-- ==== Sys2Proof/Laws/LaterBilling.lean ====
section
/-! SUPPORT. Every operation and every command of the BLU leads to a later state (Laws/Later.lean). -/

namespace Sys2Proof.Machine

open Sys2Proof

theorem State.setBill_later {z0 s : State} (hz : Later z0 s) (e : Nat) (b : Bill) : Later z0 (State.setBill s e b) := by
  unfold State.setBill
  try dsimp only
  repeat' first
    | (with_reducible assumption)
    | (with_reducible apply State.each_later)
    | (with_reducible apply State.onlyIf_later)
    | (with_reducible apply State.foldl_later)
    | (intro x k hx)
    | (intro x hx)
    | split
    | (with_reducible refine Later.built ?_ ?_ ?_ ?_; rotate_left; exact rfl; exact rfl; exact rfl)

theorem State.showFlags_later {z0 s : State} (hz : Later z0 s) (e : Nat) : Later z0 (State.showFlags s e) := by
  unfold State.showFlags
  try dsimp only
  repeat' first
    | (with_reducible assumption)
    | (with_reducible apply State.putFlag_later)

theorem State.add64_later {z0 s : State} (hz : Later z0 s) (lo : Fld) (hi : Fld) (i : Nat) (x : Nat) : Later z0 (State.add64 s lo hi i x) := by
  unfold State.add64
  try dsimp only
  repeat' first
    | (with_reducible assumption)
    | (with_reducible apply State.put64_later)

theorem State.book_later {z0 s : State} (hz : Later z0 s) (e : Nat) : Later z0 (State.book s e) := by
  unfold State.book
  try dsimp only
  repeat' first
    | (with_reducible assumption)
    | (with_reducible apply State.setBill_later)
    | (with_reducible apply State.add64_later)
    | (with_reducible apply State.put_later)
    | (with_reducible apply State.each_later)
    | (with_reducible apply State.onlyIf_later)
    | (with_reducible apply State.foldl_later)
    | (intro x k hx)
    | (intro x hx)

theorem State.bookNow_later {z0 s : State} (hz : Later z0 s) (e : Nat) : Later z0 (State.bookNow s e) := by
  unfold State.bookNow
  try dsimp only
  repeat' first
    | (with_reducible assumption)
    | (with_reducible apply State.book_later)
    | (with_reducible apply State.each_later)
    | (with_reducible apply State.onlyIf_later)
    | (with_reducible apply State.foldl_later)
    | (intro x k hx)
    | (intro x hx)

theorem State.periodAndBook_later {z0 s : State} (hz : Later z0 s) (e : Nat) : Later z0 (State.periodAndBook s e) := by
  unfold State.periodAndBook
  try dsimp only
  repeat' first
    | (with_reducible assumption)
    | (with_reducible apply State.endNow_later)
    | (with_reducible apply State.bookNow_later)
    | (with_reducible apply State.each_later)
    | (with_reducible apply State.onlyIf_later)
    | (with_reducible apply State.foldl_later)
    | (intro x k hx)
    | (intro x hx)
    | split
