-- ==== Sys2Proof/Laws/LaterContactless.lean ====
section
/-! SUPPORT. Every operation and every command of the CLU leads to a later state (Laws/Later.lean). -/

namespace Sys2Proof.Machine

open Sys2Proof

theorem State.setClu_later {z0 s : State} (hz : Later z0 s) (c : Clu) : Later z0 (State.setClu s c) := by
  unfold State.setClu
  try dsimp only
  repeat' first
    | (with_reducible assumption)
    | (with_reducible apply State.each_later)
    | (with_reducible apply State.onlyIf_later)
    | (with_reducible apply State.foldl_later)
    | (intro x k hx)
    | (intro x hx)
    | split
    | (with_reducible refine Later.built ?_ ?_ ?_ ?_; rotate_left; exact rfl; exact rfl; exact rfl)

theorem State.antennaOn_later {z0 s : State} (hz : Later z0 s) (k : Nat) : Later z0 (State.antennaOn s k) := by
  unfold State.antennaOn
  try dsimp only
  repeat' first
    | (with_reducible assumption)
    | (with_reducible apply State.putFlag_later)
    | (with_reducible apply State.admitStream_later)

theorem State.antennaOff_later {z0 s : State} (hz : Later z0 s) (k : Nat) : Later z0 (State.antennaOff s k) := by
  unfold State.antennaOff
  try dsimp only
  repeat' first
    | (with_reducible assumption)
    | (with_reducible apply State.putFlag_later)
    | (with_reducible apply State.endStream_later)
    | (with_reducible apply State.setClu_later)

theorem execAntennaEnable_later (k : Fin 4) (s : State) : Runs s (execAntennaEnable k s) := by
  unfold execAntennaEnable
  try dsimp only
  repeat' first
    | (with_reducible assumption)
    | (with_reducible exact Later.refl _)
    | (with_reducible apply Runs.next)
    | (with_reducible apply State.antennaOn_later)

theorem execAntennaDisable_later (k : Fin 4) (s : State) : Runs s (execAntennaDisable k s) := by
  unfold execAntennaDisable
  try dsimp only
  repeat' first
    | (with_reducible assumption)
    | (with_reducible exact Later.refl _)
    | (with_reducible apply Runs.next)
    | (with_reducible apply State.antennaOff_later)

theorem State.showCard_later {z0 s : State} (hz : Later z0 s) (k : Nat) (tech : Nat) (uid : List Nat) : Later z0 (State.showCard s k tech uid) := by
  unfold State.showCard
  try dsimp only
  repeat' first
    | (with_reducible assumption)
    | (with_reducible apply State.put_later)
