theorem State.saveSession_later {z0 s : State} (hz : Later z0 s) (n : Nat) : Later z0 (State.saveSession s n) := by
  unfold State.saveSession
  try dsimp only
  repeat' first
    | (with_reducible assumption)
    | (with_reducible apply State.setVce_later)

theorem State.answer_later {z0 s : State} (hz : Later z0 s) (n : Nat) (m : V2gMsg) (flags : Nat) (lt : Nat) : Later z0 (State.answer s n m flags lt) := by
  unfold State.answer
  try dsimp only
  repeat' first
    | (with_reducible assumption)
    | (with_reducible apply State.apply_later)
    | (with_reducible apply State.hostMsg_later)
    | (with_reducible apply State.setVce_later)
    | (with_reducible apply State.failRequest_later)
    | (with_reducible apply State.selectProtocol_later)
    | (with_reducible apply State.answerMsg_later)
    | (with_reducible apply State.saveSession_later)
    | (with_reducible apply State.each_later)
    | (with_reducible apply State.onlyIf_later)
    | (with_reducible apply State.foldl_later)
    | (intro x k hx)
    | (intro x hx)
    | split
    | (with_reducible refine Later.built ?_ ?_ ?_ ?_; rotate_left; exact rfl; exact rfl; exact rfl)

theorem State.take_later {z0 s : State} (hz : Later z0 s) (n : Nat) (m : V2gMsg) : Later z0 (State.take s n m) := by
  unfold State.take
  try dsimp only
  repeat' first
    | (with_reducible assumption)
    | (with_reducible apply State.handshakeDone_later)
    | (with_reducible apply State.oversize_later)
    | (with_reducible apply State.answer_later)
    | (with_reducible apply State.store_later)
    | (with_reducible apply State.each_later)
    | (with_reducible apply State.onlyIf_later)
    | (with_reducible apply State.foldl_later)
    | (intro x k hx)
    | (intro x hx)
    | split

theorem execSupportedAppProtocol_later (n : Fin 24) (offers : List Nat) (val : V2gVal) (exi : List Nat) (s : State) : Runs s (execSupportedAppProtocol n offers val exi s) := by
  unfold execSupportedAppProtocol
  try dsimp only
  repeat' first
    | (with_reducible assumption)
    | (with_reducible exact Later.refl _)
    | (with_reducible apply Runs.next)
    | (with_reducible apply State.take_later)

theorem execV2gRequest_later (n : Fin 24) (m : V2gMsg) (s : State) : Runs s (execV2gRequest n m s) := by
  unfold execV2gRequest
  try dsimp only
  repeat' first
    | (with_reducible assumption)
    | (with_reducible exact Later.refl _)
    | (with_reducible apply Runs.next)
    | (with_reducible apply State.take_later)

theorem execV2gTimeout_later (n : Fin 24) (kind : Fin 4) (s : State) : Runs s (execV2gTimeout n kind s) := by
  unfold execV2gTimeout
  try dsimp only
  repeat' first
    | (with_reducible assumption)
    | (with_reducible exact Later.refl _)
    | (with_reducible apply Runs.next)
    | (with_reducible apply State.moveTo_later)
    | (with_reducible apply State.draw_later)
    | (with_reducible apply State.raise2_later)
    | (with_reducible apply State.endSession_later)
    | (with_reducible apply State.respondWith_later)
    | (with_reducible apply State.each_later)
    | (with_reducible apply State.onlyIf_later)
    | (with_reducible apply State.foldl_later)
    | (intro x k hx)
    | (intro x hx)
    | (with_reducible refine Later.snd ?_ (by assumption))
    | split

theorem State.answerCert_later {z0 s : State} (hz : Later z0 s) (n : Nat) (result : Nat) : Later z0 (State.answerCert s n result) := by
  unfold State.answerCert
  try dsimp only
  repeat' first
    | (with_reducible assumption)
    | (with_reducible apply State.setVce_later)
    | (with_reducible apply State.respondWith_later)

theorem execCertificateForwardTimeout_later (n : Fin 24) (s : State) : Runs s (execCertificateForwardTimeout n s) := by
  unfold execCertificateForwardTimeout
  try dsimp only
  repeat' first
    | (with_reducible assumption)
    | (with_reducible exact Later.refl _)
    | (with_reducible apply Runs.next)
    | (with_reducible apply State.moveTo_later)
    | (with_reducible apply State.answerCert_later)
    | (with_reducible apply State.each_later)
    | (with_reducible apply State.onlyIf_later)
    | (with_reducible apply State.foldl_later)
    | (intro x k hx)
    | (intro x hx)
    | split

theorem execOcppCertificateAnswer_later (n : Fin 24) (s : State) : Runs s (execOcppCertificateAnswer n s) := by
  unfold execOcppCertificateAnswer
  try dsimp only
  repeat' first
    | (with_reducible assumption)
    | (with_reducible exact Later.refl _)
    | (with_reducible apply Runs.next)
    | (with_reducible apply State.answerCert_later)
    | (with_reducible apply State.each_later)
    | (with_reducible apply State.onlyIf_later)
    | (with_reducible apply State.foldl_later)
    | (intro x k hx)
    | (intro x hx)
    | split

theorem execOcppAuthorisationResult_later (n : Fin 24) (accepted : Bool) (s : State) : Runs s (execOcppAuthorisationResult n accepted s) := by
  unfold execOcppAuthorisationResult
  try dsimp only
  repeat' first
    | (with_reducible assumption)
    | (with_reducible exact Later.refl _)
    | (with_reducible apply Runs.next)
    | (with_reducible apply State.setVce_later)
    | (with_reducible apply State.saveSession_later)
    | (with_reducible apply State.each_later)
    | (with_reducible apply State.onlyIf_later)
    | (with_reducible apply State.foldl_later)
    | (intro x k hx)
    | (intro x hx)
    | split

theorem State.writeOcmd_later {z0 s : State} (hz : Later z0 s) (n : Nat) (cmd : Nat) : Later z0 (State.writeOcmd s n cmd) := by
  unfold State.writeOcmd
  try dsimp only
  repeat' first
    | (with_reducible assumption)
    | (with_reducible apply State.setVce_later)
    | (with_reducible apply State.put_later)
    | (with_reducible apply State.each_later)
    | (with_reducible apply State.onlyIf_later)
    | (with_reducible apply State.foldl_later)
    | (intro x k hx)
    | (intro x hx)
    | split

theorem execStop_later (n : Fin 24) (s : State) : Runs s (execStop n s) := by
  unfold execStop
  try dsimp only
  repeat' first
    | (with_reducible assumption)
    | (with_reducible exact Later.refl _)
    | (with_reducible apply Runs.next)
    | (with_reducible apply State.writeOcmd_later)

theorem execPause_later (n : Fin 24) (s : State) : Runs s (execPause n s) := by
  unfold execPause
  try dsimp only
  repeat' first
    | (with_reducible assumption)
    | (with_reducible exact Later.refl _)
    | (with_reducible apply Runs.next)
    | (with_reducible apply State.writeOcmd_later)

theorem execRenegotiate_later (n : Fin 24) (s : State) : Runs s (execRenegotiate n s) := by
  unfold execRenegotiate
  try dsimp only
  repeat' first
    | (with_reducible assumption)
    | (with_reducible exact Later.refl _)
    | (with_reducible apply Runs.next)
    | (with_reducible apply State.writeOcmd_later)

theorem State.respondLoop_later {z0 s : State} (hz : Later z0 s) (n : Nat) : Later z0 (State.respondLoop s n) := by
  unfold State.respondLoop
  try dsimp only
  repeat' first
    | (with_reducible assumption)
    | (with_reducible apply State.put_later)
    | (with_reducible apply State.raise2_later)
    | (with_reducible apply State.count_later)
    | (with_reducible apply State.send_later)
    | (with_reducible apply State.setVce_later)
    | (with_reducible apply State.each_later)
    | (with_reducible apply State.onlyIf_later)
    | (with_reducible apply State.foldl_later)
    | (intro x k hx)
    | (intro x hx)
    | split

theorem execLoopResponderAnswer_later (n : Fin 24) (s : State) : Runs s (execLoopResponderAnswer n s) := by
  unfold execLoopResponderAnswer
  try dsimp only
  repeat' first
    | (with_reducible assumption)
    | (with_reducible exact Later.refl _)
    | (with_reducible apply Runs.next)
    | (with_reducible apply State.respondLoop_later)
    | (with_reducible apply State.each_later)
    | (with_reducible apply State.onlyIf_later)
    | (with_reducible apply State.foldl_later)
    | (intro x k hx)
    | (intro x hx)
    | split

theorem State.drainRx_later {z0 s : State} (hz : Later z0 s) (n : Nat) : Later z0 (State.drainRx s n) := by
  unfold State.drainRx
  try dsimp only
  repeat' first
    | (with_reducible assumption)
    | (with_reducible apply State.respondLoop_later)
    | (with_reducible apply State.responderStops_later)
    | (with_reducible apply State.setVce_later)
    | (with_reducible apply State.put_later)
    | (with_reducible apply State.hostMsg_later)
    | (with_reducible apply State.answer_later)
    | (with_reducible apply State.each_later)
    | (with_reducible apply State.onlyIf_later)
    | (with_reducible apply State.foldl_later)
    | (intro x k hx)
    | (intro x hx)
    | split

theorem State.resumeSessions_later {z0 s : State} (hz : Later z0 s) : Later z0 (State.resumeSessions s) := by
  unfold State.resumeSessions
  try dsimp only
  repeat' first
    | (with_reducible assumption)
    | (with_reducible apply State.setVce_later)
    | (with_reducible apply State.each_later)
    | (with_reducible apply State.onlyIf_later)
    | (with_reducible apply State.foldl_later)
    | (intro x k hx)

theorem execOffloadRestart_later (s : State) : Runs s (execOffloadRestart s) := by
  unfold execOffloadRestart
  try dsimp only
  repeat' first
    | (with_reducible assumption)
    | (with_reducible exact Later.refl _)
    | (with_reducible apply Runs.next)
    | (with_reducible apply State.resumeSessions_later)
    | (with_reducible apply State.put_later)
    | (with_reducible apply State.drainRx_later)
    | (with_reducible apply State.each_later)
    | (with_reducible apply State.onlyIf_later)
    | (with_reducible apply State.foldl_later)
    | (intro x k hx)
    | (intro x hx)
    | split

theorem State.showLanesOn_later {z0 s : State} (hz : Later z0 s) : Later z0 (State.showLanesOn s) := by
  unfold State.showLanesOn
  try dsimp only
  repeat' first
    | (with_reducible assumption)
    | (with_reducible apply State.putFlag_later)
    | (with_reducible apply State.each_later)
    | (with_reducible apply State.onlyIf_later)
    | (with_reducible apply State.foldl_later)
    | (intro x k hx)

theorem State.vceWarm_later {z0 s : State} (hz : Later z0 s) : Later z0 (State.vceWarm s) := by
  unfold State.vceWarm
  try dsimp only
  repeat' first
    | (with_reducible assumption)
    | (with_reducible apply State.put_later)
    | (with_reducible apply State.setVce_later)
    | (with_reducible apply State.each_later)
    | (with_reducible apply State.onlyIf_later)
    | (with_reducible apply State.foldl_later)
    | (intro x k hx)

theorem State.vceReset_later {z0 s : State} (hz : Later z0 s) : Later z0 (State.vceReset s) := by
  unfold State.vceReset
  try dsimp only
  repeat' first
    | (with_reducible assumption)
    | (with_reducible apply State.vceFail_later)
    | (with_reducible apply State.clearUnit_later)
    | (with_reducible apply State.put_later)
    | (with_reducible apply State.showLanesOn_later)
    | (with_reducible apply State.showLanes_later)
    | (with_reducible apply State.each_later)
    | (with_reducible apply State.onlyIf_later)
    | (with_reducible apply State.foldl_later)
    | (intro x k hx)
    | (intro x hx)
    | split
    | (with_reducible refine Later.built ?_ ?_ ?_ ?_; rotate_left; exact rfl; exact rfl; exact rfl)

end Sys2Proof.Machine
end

::::

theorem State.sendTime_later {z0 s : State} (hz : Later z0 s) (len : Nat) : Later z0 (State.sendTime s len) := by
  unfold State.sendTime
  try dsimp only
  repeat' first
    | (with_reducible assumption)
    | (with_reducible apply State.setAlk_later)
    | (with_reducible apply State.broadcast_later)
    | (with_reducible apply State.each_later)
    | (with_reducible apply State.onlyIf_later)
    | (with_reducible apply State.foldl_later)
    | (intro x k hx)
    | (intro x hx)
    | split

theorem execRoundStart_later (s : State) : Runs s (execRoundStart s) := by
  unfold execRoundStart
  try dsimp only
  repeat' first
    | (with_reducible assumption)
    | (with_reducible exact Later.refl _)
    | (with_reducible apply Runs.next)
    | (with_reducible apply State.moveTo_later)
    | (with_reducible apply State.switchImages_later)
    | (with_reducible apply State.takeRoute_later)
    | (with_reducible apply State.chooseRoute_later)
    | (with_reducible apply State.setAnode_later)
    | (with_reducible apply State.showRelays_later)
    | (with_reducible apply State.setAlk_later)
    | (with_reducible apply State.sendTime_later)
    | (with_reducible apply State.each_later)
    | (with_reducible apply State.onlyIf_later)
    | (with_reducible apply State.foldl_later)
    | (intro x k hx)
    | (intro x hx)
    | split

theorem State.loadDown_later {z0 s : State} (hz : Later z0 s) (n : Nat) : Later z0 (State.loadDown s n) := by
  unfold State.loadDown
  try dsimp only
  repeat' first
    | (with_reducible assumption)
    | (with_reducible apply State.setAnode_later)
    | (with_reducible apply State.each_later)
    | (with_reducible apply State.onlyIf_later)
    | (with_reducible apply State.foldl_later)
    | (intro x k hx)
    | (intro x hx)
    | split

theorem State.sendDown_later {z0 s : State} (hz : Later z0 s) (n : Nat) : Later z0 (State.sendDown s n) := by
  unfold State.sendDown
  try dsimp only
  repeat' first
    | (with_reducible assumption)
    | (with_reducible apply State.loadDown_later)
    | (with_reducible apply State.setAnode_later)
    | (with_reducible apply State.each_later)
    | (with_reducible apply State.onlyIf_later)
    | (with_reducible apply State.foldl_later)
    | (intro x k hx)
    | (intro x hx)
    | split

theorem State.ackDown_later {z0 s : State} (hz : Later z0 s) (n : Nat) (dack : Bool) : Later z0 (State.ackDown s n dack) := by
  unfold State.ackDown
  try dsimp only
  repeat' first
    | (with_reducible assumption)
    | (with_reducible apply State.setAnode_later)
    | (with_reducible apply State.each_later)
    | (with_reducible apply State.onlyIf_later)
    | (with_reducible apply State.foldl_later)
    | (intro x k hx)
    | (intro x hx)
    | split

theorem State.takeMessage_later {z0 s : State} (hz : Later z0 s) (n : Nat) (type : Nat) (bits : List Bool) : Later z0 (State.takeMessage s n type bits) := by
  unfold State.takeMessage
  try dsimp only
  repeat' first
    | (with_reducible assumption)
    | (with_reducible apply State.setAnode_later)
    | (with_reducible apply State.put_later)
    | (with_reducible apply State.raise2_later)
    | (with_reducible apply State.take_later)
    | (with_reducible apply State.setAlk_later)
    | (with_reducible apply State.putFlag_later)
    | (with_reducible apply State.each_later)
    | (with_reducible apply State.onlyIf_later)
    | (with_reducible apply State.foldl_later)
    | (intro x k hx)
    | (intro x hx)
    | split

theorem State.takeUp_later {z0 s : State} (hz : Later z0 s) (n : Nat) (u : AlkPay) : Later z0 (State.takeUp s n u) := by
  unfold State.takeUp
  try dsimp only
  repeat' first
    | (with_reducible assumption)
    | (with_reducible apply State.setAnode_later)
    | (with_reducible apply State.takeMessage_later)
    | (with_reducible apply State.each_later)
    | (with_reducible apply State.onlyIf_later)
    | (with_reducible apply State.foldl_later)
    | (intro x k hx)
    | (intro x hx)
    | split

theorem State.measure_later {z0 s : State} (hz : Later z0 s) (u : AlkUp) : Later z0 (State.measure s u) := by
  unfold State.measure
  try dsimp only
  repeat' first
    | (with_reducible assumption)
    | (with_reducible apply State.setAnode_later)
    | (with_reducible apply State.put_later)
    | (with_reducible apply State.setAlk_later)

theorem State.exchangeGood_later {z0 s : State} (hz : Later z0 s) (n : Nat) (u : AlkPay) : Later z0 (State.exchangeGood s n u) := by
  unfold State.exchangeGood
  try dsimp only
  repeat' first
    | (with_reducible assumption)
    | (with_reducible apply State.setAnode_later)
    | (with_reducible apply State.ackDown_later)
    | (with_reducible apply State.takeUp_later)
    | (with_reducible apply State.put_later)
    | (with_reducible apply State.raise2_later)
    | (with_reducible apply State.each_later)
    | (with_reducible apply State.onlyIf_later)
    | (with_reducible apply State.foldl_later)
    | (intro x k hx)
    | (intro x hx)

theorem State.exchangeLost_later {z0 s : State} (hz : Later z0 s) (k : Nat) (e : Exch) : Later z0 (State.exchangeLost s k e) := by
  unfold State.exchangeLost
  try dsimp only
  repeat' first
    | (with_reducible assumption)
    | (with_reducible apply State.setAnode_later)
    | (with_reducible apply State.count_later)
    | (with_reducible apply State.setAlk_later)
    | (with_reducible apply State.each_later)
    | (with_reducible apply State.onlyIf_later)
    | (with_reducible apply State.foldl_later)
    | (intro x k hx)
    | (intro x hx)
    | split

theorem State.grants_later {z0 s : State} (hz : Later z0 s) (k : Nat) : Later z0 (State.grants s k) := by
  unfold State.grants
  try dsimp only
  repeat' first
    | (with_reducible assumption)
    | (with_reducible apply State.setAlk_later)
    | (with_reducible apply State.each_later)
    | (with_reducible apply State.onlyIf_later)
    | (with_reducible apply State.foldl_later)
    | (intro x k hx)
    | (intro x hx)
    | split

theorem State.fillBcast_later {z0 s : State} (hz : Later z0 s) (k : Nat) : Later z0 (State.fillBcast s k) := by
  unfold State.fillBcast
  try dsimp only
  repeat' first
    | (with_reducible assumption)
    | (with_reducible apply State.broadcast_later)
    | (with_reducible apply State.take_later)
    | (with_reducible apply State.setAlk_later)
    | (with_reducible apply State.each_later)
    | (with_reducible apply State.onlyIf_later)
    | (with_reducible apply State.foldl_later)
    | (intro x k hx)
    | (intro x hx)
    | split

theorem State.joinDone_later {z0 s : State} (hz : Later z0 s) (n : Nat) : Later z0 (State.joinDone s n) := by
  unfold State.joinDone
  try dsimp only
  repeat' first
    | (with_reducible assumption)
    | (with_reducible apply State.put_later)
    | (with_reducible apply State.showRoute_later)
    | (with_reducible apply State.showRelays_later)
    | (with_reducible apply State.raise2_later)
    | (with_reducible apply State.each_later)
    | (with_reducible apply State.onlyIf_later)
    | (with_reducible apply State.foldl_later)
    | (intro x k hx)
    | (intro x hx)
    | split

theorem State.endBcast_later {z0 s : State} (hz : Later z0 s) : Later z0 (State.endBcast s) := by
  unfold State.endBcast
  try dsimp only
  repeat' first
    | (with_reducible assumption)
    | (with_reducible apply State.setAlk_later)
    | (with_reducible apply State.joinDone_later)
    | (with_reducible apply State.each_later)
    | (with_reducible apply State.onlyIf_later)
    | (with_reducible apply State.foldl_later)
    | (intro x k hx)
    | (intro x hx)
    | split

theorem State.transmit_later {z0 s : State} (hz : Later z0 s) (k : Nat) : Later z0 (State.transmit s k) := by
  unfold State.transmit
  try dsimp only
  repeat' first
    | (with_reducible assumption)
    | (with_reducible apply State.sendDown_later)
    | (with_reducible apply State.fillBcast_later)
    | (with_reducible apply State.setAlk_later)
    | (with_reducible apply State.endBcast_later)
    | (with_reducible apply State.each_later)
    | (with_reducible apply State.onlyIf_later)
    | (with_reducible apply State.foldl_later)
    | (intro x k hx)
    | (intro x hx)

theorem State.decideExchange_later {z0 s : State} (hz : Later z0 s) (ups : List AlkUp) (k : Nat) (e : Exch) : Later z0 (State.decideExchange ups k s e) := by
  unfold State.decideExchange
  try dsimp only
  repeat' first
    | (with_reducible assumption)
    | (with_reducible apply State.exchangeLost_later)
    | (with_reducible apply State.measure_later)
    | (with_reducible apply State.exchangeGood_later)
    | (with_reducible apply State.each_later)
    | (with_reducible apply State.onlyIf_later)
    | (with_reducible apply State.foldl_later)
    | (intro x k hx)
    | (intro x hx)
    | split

::::

Problem statement: Respond with a number only, the count of lines in the entries where the string "every" occurs.

Task output: 2